§ **Prompt**: Repeat exactly, and only, the lines below starting at the line that contains "(s.gangs.map (fun p" and ending at the line that contains "(List.range p.2.tlb.length).map (Drop.coreTlb", inclusive of both.

++++

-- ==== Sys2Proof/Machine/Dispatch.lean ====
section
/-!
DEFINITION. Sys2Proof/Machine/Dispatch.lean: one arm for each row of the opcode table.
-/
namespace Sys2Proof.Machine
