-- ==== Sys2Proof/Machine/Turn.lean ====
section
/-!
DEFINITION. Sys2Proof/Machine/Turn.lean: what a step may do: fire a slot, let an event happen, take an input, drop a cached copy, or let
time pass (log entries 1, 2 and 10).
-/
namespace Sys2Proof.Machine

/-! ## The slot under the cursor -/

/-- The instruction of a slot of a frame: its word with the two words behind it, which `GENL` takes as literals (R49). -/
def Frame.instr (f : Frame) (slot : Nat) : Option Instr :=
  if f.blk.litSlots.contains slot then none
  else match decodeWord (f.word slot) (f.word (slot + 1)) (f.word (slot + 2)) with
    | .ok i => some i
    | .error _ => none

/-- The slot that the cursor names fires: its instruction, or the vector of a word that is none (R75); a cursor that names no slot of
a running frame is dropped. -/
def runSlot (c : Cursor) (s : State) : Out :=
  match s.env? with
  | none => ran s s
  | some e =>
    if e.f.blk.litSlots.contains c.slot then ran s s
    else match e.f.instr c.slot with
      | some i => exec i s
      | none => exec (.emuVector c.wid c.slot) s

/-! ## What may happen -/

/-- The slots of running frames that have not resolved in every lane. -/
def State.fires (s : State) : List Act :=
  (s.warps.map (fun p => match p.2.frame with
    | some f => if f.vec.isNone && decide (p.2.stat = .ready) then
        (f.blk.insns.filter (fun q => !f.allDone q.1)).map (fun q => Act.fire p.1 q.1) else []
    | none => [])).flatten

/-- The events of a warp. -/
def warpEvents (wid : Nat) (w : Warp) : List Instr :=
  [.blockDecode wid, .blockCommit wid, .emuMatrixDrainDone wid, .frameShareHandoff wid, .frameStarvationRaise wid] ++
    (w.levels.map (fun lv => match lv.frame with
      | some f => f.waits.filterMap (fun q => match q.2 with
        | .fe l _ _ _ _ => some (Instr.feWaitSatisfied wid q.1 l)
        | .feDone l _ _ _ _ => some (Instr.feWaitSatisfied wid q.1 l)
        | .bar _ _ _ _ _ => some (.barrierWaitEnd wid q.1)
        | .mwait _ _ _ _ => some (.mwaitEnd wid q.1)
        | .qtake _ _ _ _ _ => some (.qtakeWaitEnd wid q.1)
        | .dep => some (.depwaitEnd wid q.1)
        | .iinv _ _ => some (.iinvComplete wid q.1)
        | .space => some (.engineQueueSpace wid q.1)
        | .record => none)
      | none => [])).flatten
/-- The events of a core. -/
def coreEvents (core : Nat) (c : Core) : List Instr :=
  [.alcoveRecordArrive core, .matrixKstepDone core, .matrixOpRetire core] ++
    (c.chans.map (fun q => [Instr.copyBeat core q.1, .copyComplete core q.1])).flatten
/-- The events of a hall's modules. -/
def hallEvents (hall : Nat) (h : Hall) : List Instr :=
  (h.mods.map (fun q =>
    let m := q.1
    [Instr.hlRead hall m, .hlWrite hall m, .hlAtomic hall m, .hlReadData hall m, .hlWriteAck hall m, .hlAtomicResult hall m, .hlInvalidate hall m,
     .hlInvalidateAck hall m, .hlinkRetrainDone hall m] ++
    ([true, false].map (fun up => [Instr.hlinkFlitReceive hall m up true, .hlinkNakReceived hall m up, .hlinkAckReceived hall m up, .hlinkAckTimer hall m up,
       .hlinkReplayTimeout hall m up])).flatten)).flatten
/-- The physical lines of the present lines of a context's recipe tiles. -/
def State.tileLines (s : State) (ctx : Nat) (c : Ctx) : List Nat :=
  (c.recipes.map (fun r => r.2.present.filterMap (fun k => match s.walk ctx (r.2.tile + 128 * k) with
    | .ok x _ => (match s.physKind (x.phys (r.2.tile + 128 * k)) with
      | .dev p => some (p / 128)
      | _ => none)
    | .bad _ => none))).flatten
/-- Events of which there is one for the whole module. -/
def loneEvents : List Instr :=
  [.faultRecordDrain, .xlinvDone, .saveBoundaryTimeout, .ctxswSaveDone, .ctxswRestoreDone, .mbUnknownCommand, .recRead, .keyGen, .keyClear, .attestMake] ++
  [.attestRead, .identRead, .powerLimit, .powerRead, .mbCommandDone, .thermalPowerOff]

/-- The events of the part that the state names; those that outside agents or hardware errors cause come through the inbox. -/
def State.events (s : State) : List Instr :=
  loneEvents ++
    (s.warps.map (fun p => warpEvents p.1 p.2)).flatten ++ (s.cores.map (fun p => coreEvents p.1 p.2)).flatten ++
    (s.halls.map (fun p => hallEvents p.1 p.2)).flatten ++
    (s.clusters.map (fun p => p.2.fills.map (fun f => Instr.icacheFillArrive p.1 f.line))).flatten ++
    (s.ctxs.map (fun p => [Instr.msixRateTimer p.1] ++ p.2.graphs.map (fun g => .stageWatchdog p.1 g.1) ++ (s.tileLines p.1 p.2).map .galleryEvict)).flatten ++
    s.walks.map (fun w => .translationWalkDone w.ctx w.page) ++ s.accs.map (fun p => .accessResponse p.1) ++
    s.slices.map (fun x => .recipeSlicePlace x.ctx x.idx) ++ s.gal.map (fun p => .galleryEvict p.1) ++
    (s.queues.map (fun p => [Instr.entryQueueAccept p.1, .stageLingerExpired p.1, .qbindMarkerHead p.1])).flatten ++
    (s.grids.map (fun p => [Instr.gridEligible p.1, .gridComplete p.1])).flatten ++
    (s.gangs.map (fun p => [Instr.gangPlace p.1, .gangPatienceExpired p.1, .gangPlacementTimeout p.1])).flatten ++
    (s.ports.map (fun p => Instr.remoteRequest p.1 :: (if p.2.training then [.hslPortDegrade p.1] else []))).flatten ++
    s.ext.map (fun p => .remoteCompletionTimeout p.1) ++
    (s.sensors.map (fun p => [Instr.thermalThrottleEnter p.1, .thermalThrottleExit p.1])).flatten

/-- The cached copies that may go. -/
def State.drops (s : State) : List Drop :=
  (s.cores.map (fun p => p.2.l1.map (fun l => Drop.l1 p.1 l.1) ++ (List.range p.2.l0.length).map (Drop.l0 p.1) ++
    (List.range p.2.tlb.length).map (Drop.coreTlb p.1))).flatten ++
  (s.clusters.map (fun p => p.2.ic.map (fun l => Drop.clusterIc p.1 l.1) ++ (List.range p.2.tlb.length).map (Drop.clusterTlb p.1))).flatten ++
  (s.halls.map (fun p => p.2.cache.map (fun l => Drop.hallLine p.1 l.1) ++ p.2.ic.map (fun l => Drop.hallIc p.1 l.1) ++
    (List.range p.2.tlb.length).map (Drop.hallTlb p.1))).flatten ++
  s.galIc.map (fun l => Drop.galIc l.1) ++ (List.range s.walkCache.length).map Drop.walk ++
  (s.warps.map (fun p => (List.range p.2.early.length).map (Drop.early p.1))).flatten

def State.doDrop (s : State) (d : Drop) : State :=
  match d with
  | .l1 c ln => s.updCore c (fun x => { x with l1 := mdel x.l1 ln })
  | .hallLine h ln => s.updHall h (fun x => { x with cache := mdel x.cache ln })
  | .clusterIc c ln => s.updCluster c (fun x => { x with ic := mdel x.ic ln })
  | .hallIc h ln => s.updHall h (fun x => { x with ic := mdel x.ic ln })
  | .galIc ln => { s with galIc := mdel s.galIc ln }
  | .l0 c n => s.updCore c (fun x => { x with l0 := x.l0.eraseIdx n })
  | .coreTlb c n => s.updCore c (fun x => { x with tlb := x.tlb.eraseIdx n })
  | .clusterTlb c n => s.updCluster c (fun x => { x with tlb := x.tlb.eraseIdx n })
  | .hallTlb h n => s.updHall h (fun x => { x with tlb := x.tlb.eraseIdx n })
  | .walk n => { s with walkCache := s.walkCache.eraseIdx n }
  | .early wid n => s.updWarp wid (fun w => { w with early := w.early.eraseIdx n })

++++

§ **Task response**:
    (s.gangs.map (fun p => [Instr.gangPlace p.1, .gangPatienceExpired p.1, .gangPlacementTimeout p.1])).flatten ++
    (s.ports.map (fun p => Instr.remoteRequest p.1 :: (if p.2.training then [.hslPortDegrade p.1] else []))).flatten ++
    s.ext.map (fun p => .remoteCompletionTimeout p.1) ++
    (s.sensors.map (fun p => [Instr.thermalThrottleEnter p.1, .thermalThrottleExit p.1])).flatten

/-- The cached copies that may go. -/
def State.drops (s : State) : List Drop :=
  (s.cores.map (fun p => p.2.l1.map (fun l => Drop.l1 p.1 l.1) ++ (List.range p.2.l0.length).map (Drop.l0 p.1) ++
    (List.range p.2.tlb.length).map (Drop.coreTlb p.1))).flatten ++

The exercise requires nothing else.